▸ **What you need to do**
Print verbatim the opening line of the material and every subsequent line through the one containing "r s).st = s.st := rfl".

──────── Data for analysis ────────

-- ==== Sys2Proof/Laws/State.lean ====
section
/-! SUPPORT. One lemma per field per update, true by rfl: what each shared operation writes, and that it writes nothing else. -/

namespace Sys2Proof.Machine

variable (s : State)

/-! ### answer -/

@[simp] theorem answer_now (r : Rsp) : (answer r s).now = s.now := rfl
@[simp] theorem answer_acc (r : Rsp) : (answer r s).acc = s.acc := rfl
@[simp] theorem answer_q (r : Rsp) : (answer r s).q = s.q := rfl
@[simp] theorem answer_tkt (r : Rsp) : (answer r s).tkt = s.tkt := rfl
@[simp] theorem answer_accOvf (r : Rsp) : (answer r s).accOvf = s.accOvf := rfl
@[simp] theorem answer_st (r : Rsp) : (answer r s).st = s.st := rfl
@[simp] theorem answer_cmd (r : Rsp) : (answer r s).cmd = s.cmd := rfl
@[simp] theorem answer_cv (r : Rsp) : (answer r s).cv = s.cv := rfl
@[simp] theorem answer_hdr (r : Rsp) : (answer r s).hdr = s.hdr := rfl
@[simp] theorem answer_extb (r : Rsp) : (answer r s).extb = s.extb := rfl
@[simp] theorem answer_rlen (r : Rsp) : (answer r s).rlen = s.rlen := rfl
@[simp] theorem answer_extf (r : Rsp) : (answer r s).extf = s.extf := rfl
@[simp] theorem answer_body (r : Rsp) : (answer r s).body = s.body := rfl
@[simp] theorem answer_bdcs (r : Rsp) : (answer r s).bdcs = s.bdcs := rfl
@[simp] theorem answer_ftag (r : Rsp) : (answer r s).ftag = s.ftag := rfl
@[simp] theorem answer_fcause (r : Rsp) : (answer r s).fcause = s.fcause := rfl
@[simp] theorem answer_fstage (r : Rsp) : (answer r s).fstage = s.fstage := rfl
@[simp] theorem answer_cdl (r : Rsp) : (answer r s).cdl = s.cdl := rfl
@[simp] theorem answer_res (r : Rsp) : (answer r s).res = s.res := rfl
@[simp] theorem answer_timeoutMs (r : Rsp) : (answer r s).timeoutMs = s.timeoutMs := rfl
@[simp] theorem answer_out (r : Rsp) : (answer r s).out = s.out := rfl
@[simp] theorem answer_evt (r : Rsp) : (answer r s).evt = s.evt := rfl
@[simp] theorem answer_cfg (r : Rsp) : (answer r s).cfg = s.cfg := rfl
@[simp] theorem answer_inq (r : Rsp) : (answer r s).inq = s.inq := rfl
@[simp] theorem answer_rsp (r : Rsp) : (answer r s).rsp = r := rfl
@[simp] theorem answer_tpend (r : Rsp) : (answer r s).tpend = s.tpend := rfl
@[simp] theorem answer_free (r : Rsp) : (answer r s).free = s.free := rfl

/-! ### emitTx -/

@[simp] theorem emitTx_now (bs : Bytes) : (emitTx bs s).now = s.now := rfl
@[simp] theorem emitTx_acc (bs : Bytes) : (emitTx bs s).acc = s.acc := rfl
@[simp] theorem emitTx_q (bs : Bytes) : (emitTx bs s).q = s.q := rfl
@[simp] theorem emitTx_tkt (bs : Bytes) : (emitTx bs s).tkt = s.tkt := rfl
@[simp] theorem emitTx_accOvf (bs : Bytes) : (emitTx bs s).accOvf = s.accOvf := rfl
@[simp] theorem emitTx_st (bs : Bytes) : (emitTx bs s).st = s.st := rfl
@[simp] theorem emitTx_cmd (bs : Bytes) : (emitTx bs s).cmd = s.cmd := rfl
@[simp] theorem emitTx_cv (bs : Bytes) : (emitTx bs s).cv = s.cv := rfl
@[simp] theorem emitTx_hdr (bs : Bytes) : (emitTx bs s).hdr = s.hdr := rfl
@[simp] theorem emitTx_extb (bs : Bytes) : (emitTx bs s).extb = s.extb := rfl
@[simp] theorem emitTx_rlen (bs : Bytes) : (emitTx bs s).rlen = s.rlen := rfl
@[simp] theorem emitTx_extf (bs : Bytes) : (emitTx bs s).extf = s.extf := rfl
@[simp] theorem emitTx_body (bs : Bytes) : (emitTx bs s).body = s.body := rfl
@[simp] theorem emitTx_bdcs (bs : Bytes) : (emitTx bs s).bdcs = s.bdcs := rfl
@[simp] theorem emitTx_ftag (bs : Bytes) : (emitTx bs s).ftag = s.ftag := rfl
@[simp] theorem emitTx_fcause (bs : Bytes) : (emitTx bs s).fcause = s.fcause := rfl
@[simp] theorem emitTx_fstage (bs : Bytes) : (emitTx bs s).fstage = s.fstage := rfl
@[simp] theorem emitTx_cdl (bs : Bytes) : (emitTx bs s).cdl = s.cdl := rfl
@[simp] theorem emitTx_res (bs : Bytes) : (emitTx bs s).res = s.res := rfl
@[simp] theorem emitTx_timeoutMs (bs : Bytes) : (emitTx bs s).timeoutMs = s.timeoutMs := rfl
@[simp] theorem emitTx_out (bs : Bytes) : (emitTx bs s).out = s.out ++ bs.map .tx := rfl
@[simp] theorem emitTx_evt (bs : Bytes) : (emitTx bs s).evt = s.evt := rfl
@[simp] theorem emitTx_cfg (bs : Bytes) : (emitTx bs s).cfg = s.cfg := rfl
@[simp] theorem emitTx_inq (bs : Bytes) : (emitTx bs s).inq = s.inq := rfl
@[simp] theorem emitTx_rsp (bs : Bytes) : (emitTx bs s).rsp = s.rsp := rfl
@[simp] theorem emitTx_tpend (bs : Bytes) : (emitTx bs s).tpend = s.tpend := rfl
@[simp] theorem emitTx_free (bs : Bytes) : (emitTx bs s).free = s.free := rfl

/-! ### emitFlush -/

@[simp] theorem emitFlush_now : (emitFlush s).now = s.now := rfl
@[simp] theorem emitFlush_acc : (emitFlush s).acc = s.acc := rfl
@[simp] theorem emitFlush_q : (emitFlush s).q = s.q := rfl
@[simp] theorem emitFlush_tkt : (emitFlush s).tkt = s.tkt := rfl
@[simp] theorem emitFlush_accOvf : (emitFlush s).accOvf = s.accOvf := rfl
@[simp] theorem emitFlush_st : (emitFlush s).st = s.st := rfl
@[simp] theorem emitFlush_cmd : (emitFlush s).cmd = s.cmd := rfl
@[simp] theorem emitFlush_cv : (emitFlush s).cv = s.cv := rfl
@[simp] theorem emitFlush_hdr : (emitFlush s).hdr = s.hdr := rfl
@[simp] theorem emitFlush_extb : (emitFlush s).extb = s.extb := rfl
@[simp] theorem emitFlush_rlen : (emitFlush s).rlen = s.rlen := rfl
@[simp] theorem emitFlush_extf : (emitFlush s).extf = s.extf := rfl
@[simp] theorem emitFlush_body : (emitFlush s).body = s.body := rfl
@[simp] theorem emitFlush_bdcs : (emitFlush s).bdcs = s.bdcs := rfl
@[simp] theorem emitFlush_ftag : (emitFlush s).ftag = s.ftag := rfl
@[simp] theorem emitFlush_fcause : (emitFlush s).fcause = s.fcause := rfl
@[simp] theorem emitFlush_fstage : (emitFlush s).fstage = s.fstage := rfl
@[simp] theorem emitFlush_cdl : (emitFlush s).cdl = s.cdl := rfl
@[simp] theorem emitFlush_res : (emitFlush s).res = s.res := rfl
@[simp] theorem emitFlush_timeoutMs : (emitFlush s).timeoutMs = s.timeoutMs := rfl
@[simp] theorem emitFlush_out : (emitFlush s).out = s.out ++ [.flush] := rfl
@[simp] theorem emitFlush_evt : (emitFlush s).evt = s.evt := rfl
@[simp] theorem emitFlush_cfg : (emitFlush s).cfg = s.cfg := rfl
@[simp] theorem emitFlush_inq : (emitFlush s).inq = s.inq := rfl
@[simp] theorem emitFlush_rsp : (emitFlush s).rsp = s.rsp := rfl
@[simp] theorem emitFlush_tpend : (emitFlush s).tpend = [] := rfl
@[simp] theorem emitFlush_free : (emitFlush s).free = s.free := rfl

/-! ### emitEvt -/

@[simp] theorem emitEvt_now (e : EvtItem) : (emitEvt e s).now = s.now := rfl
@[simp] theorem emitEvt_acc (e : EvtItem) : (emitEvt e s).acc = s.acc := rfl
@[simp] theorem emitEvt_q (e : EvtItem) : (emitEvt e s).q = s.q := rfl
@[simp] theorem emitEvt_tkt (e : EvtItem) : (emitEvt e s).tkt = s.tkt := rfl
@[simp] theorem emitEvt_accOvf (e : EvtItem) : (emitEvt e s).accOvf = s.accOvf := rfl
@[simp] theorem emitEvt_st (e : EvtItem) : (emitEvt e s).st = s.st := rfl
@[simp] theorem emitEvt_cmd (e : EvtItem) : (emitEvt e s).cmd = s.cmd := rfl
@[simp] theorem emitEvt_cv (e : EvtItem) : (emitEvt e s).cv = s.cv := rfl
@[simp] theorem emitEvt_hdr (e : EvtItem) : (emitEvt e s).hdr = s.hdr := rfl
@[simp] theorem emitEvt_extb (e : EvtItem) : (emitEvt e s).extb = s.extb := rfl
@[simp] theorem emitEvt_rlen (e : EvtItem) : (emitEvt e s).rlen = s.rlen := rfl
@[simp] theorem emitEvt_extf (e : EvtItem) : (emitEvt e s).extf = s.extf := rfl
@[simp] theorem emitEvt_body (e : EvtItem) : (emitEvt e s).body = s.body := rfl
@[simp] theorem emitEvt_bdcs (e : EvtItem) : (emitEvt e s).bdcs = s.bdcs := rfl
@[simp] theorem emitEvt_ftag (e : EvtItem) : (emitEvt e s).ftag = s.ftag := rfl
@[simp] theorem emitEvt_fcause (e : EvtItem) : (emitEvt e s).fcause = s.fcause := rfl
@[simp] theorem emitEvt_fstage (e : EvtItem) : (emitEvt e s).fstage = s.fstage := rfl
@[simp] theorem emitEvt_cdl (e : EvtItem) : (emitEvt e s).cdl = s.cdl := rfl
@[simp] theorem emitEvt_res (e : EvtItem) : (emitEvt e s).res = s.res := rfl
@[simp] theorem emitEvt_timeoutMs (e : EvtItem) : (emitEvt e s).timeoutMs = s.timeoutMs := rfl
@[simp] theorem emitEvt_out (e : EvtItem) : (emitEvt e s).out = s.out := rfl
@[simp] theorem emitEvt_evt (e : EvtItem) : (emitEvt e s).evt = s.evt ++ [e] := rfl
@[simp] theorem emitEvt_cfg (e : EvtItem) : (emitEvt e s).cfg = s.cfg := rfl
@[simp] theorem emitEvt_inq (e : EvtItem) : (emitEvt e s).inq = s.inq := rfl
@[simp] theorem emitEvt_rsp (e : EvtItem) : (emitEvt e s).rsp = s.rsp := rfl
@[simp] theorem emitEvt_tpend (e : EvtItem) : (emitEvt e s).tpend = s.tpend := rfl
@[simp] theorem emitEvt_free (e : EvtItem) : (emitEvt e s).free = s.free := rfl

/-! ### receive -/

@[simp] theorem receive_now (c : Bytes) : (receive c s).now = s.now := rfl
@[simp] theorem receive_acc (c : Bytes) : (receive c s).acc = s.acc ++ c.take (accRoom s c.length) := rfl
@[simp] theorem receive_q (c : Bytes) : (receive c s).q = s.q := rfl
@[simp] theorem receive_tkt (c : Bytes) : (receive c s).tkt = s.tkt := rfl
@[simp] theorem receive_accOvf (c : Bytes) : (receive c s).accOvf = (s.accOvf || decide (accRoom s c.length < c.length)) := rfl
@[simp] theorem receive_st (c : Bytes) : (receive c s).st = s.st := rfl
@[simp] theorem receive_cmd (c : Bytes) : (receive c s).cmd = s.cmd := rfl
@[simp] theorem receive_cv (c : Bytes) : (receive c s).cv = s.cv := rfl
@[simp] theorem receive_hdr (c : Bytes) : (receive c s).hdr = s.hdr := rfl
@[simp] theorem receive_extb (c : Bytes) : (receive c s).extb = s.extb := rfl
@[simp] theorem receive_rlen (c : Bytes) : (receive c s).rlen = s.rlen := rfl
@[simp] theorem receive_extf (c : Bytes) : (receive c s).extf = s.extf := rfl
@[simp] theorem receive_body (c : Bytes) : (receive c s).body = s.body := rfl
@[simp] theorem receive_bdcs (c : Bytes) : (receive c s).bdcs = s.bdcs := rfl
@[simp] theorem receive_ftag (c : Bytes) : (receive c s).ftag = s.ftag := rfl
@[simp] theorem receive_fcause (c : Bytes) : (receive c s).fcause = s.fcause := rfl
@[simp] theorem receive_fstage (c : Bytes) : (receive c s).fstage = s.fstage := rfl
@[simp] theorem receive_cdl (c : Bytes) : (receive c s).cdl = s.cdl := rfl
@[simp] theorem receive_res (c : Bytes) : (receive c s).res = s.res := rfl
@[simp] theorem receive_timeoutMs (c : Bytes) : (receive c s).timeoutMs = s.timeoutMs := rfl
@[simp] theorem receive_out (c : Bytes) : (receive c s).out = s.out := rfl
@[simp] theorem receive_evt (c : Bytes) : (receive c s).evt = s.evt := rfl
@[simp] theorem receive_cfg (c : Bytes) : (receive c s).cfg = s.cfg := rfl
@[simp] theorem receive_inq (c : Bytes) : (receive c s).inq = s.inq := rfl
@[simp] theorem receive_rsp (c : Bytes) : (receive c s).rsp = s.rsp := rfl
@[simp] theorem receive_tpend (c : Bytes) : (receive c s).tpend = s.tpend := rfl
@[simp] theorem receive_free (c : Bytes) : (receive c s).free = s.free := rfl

────────

▸ **Task answer**
-- ==== Sys2Proof/Laws/State.lean ====
section
/-! SUPPORT. One lemma per field per update, true by rfl: what each shared operation writes, and that it writes nothing else. -/

namespace Sys2Proof.Machine

variable (s : State)

/-! ### answer -/

@[simp] theorem answer_now (r : Rsp) : (answer r s).now = s.now := rfl
@[simp] theorem answer_acc (r : Rsp) : (answer r s).acc = s.acc := rfl
@[simp] theorem answer_q (r : Rsp) : (answer r s).q = s.q := rfl
@[simp] theorem answer_tkt (r : Rsp) : (answer r s).tkt = s.tkt := rfl
@[simp] theorem answer_accOvf (r : Rsp) : (answer r s).accOvf = s.accOvf := rfl
@[simp] theorem answer_st (r : Rsp) : (answer r s).st = s.st := rfl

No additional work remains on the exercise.